(Stored items)
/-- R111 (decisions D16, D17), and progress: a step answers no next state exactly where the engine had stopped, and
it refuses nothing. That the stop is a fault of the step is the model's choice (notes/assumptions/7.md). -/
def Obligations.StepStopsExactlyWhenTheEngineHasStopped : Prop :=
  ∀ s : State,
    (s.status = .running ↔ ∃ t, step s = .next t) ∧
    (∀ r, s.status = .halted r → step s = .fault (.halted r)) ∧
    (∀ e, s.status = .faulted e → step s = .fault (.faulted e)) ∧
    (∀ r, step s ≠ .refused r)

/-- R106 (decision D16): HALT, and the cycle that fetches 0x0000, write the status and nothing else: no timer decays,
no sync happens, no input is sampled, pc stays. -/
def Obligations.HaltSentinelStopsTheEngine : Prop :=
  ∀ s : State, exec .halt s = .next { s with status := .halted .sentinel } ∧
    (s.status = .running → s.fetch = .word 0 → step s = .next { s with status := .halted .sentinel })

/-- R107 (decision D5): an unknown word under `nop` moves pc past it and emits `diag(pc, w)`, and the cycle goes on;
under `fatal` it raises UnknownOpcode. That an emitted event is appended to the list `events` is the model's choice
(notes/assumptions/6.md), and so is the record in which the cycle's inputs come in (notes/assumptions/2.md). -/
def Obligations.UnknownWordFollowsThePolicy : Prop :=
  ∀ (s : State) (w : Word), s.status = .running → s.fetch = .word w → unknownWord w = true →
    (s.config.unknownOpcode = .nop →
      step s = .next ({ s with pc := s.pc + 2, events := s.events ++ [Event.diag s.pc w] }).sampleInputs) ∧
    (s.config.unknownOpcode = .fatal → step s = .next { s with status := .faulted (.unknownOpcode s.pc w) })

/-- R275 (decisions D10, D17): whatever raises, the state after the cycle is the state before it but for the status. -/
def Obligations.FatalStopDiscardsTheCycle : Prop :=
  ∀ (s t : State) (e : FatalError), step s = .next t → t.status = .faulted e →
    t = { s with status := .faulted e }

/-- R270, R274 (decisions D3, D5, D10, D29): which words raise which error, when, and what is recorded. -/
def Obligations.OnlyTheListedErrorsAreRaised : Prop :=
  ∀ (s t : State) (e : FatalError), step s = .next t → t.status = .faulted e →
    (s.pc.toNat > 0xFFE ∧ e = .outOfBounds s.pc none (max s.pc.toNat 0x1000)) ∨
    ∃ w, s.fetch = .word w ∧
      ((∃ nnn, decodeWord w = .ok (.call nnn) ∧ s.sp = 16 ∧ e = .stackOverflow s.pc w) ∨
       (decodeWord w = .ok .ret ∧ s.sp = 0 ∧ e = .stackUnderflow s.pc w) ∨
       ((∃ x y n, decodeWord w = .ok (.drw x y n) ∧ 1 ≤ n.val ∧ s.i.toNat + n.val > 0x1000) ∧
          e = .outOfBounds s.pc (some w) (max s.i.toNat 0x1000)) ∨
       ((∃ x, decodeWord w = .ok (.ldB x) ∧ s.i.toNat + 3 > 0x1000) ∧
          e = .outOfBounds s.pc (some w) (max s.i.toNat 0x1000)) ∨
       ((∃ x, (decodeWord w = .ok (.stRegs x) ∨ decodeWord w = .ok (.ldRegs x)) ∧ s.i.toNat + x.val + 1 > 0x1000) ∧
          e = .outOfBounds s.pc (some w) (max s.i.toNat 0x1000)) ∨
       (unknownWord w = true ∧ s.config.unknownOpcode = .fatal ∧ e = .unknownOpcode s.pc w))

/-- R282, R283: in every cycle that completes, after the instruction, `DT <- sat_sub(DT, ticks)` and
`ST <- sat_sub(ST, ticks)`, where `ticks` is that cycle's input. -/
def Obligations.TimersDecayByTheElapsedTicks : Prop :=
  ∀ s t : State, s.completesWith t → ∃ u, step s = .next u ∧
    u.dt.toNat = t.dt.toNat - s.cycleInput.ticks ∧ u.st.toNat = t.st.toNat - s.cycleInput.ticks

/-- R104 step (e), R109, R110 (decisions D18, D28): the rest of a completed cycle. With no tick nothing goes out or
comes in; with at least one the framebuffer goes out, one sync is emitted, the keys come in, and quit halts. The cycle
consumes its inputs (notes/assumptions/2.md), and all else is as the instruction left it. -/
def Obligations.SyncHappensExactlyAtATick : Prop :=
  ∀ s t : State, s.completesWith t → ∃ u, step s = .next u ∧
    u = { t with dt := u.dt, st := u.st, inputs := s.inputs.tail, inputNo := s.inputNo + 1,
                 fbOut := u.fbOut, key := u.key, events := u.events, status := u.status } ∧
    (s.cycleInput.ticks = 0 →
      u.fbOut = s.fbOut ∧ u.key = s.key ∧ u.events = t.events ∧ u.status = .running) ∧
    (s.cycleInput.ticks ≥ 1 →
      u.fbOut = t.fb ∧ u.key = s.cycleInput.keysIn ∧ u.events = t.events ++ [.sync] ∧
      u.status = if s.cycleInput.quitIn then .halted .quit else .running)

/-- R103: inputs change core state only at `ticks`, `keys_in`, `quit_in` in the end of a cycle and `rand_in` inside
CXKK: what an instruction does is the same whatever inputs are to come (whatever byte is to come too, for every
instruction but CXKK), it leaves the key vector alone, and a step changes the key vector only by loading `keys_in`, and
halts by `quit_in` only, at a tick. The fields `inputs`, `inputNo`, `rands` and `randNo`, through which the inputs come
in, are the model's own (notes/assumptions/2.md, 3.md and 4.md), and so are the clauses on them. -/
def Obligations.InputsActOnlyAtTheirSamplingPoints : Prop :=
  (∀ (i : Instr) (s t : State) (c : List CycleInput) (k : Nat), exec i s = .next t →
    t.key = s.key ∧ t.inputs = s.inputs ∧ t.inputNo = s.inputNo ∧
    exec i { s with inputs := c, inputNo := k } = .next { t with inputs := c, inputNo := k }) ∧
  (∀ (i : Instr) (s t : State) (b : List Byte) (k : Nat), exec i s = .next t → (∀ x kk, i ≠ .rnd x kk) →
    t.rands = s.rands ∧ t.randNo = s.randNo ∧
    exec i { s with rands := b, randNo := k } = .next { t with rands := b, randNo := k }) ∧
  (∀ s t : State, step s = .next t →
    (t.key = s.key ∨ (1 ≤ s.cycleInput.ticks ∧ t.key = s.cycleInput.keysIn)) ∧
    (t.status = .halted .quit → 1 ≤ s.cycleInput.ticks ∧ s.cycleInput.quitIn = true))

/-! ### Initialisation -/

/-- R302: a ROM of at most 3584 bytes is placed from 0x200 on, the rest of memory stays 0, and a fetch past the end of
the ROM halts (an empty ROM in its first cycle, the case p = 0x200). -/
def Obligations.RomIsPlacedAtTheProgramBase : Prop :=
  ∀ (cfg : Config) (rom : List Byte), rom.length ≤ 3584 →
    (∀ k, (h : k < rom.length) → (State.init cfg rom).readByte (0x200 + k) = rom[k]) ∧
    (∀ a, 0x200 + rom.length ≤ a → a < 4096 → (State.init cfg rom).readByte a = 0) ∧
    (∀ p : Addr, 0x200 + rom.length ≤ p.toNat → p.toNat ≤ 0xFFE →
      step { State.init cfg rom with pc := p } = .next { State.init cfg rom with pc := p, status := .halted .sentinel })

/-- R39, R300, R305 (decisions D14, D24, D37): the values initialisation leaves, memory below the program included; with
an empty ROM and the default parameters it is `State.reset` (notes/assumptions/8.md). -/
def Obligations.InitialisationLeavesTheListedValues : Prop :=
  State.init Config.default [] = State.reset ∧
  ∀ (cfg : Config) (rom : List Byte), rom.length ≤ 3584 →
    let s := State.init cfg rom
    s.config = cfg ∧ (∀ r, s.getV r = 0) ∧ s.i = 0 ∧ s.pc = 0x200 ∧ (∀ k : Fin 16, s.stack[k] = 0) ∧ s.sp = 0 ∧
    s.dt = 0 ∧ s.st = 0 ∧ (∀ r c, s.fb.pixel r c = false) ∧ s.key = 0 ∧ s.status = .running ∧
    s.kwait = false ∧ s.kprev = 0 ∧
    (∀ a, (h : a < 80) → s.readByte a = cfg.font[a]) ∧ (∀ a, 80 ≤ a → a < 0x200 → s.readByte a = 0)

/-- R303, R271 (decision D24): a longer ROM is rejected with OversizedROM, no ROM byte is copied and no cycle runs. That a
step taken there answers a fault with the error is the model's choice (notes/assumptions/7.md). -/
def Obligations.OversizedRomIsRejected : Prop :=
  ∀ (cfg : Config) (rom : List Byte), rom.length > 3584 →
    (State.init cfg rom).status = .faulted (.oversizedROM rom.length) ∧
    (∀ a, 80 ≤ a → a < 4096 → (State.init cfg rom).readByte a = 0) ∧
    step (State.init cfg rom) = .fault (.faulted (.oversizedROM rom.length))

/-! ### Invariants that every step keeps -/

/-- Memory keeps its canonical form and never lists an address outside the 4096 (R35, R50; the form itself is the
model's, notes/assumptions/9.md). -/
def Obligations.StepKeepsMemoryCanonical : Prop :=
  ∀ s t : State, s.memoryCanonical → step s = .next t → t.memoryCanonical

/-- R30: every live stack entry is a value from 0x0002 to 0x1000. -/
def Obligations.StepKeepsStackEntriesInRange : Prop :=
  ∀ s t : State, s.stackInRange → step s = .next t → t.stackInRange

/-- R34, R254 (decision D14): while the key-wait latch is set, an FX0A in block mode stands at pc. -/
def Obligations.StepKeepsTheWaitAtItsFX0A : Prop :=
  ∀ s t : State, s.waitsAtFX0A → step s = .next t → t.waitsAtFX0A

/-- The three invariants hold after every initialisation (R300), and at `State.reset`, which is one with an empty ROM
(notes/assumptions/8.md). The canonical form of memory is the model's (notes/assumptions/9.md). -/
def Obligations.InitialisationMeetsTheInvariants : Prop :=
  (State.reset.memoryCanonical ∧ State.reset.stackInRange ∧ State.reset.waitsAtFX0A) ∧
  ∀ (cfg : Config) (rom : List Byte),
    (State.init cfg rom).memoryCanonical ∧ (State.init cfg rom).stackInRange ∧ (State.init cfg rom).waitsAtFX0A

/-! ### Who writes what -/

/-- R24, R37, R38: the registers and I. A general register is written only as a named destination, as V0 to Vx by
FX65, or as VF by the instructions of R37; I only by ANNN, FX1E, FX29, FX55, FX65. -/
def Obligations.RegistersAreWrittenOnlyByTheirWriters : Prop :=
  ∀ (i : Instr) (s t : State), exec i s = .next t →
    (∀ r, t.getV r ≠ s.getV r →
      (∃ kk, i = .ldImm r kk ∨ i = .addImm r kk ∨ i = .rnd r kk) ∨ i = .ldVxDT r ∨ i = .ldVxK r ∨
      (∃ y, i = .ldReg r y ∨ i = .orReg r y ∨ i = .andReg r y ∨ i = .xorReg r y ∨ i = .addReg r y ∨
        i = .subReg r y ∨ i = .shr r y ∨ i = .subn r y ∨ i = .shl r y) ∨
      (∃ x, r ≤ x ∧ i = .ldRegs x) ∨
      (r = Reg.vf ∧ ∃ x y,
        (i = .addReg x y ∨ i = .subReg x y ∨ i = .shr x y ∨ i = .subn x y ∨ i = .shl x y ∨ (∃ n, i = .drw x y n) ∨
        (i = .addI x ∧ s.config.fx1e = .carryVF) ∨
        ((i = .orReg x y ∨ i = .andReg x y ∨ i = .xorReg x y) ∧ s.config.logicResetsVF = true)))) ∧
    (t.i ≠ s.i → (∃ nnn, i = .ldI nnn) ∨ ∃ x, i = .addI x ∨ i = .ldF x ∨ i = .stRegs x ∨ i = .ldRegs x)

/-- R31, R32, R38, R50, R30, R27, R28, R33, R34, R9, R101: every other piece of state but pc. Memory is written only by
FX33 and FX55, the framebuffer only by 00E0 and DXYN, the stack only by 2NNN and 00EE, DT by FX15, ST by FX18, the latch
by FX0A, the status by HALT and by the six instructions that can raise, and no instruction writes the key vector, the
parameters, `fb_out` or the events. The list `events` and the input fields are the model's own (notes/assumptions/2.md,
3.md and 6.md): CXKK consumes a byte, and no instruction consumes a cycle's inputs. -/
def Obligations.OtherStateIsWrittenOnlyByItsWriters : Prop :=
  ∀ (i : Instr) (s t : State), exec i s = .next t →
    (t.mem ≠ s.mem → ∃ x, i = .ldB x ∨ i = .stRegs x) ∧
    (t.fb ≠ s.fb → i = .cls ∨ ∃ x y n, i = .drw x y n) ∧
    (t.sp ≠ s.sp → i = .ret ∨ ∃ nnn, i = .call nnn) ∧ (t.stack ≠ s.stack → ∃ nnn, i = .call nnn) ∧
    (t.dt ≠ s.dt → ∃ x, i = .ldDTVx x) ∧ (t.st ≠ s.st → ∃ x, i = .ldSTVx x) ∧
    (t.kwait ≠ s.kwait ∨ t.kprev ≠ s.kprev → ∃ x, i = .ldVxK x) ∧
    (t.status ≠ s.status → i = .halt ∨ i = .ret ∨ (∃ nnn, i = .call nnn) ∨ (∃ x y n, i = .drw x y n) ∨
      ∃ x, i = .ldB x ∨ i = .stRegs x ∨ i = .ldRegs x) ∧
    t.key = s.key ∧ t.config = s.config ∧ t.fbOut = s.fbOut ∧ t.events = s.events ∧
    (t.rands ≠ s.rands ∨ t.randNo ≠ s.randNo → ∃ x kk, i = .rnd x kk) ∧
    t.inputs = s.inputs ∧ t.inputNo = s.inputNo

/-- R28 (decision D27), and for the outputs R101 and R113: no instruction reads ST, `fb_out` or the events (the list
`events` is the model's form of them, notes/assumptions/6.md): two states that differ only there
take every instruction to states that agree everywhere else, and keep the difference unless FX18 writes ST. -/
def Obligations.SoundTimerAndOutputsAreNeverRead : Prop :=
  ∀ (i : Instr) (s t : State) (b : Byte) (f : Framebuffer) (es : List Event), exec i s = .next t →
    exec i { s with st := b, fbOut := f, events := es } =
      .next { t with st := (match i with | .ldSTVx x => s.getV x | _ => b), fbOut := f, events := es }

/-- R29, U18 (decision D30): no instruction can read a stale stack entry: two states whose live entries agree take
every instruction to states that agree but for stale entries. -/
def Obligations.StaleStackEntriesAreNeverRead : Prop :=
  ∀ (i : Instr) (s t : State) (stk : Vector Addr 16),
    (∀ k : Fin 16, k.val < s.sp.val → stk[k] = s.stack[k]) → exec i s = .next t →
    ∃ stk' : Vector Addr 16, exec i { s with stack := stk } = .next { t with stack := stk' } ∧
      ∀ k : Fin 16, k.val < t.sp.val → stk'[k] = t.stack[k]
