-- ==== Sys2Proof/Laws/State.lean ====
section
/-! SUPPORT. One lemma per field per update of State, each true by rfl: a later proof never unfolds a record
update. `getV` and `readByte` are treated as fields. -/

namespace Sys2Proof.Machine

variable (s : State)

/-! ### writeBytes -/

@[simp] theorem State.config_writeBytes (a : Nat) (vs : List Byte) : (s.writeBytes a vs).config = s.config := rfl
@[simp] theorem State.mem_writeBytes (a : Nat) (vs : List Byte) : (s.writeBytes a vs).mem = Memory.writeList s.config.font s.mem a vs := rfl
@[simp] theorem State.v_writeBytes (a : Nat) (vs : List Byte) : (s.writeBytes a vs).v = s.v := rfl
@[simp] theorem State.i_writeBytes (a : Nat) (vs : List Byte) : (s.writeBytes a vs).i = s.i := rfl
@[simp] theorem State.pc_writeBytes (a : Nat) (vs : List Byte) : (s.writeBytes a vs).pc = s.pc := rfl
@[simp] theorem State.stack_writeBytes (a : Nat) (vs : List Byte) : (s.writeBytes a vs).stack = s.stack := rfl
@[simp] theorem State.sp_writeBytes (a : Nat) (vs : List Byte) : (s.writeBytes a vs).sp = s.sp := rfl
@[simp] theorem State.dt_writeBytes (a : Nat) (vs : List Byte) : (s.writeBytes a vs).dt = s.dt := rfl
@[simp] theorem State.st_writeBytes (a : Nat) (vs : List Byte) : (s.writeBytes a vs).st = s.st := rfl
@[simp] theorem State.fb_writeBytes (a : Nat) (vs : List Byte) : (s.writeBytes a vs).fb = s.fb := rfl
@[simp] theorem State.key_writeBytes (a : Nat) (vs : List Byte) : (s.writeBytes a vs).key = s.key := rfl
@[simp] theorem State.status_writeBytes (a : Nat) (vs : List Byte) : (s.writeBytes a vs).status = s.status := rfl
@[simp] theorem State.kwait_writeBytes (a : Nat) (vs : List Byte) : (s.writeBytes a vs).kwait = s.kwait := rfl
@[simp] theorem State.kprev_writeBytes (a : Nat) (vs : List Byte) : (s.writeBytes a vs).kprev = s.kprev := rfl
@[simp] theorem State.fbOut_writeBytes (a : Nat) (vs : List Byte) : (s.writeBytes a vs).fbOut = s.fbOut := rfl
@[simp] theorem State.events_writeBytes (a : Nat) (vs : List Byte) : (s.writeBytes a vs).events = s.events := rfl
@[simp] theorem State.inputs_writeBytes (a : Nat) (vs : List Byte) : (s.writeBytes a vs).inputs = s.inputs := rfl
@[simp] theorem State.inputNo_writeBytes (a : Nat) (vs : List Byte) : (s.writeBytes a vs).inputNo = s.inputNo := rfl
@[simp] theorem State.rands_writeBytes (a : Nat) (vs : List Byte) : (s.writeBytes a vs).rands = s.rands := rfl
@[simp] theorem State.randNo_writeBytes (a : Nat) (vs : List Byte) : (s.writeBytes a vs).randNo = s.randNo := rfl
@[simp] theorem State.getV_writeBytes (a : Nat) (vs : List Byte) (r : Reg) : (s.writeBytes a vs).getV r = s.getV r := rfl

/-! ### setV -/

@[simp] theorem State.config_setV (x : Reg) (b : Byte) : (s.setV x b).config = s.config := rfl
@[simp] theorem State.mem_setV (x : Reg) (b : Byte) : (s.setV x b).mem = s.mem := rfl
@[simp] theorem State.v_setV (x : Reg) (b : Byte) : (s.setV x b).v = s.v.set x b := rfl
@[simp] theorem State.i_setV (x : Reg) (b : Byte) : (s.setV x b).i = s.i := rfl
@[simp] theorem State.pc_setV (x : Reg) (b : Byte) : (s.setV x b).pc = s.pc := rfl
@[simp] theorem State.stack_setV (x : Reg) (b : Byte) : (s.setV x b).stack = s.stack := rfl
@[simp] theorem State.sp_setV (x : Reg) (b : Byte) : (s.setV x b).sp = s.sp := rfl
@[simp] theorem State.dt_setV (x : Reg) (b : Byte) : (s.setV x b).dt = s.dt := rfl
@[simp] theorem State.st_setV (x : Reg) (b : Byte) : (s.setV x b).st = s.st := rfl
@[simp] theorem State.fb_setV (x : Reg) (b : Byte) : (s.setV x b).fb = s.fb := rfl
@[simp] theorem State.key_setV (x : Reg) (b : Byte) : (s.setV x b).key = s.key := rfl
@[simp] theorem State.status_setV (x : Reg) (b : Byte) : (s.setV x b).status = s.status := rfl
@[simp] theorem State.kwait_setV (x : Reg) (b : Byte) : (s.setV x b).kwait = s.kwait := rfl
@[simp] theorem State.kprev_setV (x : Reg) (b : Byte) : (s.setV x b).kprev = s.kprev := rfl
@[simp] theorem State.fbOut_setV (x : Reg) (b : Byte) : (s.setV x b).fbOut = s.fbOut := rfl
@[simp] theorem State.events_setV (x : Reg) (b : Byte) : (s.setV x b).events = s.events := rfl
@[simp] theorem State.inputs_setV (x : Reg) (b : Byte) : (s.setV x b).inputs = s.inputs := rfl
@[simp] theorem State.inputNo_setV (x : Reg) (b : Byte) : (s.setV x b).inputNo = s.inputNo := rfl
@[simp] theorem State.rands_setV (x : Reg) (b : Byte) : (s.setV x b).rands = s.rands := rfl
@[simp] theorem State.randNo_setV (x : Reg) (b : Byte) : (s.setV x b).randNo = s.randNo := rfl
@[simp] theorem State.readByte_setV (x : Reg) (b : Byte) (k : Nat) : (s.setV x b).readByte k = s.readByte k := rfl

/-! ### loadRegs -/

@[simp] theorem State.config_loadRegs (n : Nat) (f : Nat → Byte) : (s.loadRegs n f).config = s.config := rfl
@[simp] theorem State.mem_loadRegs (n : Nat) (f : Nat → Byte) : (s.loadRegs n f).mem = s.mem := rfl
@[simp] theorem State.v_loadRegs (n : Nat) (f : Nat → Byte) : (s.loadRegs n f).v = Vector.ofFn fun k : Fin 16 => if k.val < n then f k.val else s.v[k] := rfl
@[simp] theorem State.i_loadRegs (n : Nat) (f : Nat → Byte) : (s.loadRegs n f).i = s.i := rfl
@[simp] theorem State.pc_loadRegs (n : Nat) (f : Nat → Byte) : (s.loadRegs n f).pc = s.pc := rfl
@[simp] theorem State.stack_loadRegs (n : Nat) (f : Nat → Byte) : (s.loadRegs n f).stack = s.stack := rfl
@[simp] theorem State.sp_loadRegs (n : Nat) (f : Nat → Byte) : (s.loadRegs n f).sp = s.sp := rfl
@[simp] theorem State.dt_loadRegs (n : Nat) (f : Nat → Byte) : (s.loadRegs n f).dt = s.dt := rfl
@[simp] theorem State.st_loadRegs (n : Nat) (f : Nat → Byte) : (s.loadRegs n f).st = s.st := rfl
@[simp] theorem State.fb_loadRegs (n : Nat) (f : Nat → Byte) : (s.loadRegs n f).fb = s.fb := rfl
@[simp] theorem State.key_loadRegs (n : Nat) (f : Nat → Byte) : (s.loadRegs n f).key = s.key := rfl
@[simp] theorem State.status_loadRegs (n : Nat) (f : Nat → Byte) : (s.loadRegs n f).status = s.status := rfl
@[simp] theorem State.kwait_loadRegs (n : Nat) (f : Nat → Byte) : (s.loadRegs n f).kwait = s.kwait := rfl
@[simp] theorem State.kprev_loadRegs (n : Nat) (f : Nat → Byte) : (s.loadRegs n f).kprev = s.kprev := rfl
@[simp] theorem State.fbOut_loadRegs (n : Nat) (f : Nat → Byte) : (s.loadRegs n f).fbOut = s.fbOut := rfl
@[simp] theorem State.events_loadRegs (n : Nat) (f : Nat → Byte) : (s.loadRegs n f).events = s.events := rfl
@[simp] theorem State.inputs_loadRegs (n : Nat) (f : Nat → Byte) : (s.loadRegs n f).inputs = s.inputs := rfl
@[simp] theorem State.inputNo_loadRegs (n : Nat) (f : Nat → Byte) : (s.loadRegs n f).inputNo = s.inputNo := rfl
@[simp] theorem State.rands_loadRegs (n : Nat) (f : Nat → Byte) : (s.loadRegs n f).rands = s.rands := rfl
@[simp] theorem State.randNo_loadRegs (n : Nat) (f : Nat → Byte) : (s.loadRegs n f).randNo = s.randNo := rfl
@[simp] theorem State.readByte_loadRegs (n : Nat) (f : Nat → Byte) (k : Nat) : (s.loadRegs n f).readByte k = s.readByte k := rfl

- _EXERCISE INSTRUCTIONS_
Return only the number of lines in the data that hold the string "there".

- _RESPONSE BOX_
2